Nonverbal Communication in an Intercultural Context 3
NONVERBAL COMMUNICATION IN AN INTERCULTURAL CONTEXT
Nonverbal Communication in an Intercultural Context
Nonverbal communication within an intercultural sphere can be challenging. Nonverbal communication can be defined as a communication process through which messages are sent and received without the use of words. It is important to note that verbal and nonverbal communication often operate together, as they are interconnected. Nonverbal communication is a powerful tool of communication as it assists in creating the communicator’s image in the minds of others (Ting-Toomey & Chung 2005). It is also an essential conduit for feelings and emotions that cannot be expressed effectively through words. Nonverbal communication can be intentional or unintentional and includes aspects such as posture, eye contact, touch, facial expressions, proximity, and gestures.
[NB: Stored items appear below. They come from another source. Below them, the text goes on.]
-- ==== Sys2Proof/Laws/Commands.lean ====
section
/-! SUPPORT. For each meaning with more than one end, one lemma that says once every way it can end; for the shared walk
of the decoder, what its answer says of the bits it read. -/

namespace Sys2Proof.Machine

variable {s t : State}

/-! ### The tree builder and the code table -/

/-- BUILD ends EMPTY, E_OVERFLOW or OK. -/
theorem execBuild_cases (h : execBuild s = .next t) :
    (presentBytes s.freq = [] ∧ t = State.ended { s with
        builder := s.builder.noTree, codes := { s.codes with valid := false }, res0 := 0, res1 := 0, res2 := 0 } .empty)
    ∨ (presentBytes s.freq ≠ [] ∧ 2 ^ 64 - 1 < totalWeight s.freq ∧ t = s.failed .eOverflow)
    ∨ (presentBytes s.freq ≠ [] ∧ totalWeight s.freq ≤ 2 ^ 64 - 1 ∧ t = State.ended { s with
        builder := buildTree s.freq s.builder, codes := { s.codes with valid := false }
        res0 := (buildTree s.freq s.builder).root.setWidth 32
        res1 := BitVec.ofNat 32 (buildTree s.freq s.builder).nLeaves
        res2 := BitVec.ofNat 32 (buildTree s.freq s.builder).nInt } .ok) := by
  unfold execBuild at h
  by_cases h0 : presentBytes s.freq = []
  · rw [if_pos h0] at h; cases h; exact .inl ⟨h0, rfl⟩
  · rw [if_neg h0] at h
    by_cases h1 : 2 ^ 64 - 1 < totalWeight s.freq
    · rw [if_pos h1] at h; cases h; exact .inr (.inl ⟨h0, h1, rfl⟩)
    · rw [if_neg h1] at h; cases h; exact .inr (.inr ⟨h0, by omega, rfl⟩)

/-- READ_NODE ends E_SEQUENCE, E_BAD_ARGS, or describes a leaf or an internal node. -/
theorem execReadNode_cases (h : execReadNode s = .next t) :
    (s.builder.valid = false ∧ t = s.failed .eSequence)
    ∨ (s.builder.valid = true ∧ s.builder.hasNode s.arg0.toNat = false ∧ t = s.failed .eBadArgs)
    ∨ (s.builder.valid = true ∧ s.builder.hasNode s.arg0.toNat = true ∧ s.arg0.toNat < 256 ∧ t = State.ended { s with
        res0 := BitVec.ofNat 32 s.arg0.toNat <<< 8, res1 := low32 (s.builder.weight s.arg0.toNat)
        res2 := high32 (s.builder.weight s.arg0.toNat), res3 := 0 } .ok)
    ∨ (s.builder.valid = true ∧ s.builder.hasNode s.arg0.toNat = true ∧ 256 ≤ s.arg0.toNat ∧ t = State.ended { s with
        res0 := 1 ||| (BitVec.ofNat 32 (s.arg0.toNat - 256) <<< 16), res1 := low32 (s.builder.weight s.arg0.toNat)
        res2 := high32 (s.builder.weight s.arg0.toNat)
        res3 := ((s.builder.innerAt s.arg0.toNat).map InnerNode.childWord).getD 0 } .ok) := by
  unfold execReadNode at h
  by_cases hv : s.builder.valid = false
  · rw [if_pos hv] at h; cases h; exact .inl ⟨hv, rfl⟩
  · rw [if_neg hv] at h
    have hv' : s.builder.valid = true := by simpa using hv
    by_cases hn : s.builder.hasNode s.arg0.toNat = false
    · rw [if_pos hn] at h; cases h; exact .inr (.inl ⟨hv', hn, rfl⟩)
    · rw [if_neg hn] at h
      have hn' : s.builder.hasNode s.arg0.toNat = true := by simpa using hn
      by_cases hi : s.arg0.toNat < 256
      · simp only [if_pos hi] at h; cases h; exact .inr (.inr (.inl ⟨hv', hn', hi, rfl⟩))
      · simp only [if_neg hi] at h; cases h; exact .inr (.inr (.inr ⟨hv', hn', by omega, rfl⟩))

/-- GEN_CODES ends E_SEQUENCE or OK. -/
theorem execGenCodes_cases (h : execGenCodes s = .next t) :
    (s.builder.valid = false ∧ t = s.failed .eSequence)
    ∨ (s.builder.valid = true ∧ t = State.ended { s with
        codes := generateCodes s.builder, res0 := BitVec.ofNat 32 (generateCodes s.builder).nCodes
        res1 := BitVec.ofNat 32 (generateCodes s.builder).maxLen } .ok) := by
  unfold execGenCodes at h
  by_cases hv : s.builder.valid = false
  · rw [if_pos hv] at h; cases h; exact .inl ⟨hv, rfl⟩
  · rw [if_neg hv] at h; cases h; exact .inr ⟨by simpa using hv, rfl⟩

/-- GET_CODE ends E_SEQUENCE or OK. -/
theorem execGetCode_cases {v : Byte} (h : execGetCode v s = .next t) :
    (s.codes.valid = false ∧ t = s.failed .eSequence)
    ∨ (s.codes.valid = true ∧ t = State.ended { s with
        res0 := (ByteTable.get s.codes.clen v).setWidth 32, cb := codebufOf (s.codes.codeOf v) } .ok) := by
  unfold execGetCode at h
  by_cases hv : s.codes.valid = false
  · rw [if_pos hv] at h; cases h; exact .inl ⟨hv, rfl⟩
  · rw [if_neg hv] at h; cases h; exact .inr ⟨by simpa using hv, rfl⟩

/-! ### The bit packer -/

/-- The state an append leaves. -/
def State.appended (s : State) (bits : Bits) : State :=
  { s with
    packer := (pushBits s.packer s.pay bits).1, pay := (pushBits s.packer s.pay bits).2
    res0 := (pushBits s.packer s.pay bits).1.wptr
    res1 := BitVec.ofNat 32 (pushBits s.packer s.pay bits).1.nb }

/-- A completed append ends E_SEQUENCE, E_PAYLOAD_FULL or OK. -/
theorem complete_append_cases {bits : Bits} (h : complete s (append bits s) = .next t) :
    (s.packer.closed = true ∧ t = s.failed .eSequence)
    ∨ (s.packer.closed = false ∧ s.params.payBytes < s.packer.wptr.toNat + bytesCompleted s.packer bits
        ∧ t = s.failed .ePayloadFull)
    ∨ (s.packer.closed = false ∧ s.packer.wptr.toNat + bytesCompleted s.packer bits ≤ s.params.payBytes
        ∧ t = (s.appended bits).ended .ok) := by
  rcases append_cases bits s with ⟨hc, e⟩ | ⟨hc, hf, e⟩ | ⟨hc, hf, e⟩ <;> rw [e] at h <;> cases h
  · exact .inl ⟨hc, rfl⟩
  · exact .inr (.inl ⟨hc, hf, rfl⟩)
  · exact .inr (.inr ⟨hc, hf, rfl⟩)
Eye contact is an essential feature of nonverbal communication. It allows one to express themselves without having to utter a single word. However, the perception of eye contact differs from one culture to another. For instance, in the United States, eye contact shows that one is interested in the other person and is a sign of respect (Ting-Toomey & Chung 2005). In contrast, some cultures construe eye contact as a sign of disrespect, especially if a child maintains eye contact with an elder. Facial expressions communicate varying messages such as anger, fear, joy, sadness, and others. Facial expressions differ across cultures in terms of intensity and shape.
An individual’s posture also communicates messages to the audience. Apart from indicating mood, posture also describes a person’s general personality (West & Turner 2010). In the American culture, walking with your head down indicates shyness. However, in some cultures, it might be construed as a sign of respect. Haptic communication is a type of communication through touch, which is usually used when one comes into physical contact with others (Ting-Toomey & Chung 2005). An example of touch is handshakes, which vary among diverse cultures. Gestures are visible body actions that pass certain messages. Gestures may encompass the use of body parts such as hands, fingers, or face. Just like touch, gestures vary from society to society.
There are various dimensions of intercultural nonverbal communication. The first dimension is context, which refers to the extent of the use explicit/verbal or implicit/nonverbal communication (Ting-Toomey & Chung 2005). Cultures in North American display a low context as people have the freedom of speech and display directness. In contrast, the Chinese culture has a high context, as silence and indirectness are valued. The second aspect is individualism or collectivism. Individualistic nations such as Great Britain promote individual freedom while collectivist countries such as China promote group harmony. Collectivism is evident in nonverbal communication through body movements, coordinated facial expressions, and close proximity.
A third dimension is power distance, which is the extent to which equality is perceived in society. Cultures with low power distance such as Austria advocate for clear vocalic cues while higher power distance cultures such as Mexico advocate for respect for status (West & Turner 2010). Cultures can also be characterized in terms of gender with some being feminine and others masculine. There are other dimensions of intercultural communications such as uncertainty, time, and immediacy.
I have met many people from diverse backgrounds. In one particular instance, I encountered a Dutch who displayed limited gestures. At first, I thought that he was not interested in what I was saying. I had the feeling that he did not want to talk to me. However, when I asked him why he behaved that way, he said that in their culture, they only use gestures when they feel deeply emotional. Therefore, the lack of gestures was not an indication of disinterest in our conversation.
Ting-Toomey, S & Chung, LC 2005, Understanding intercultural communication, Oxford University Press, New York.
West, R & Turner, LH 2010, Understanding interpersonal communication: Making choices in changing times, Cengage Learning, New York.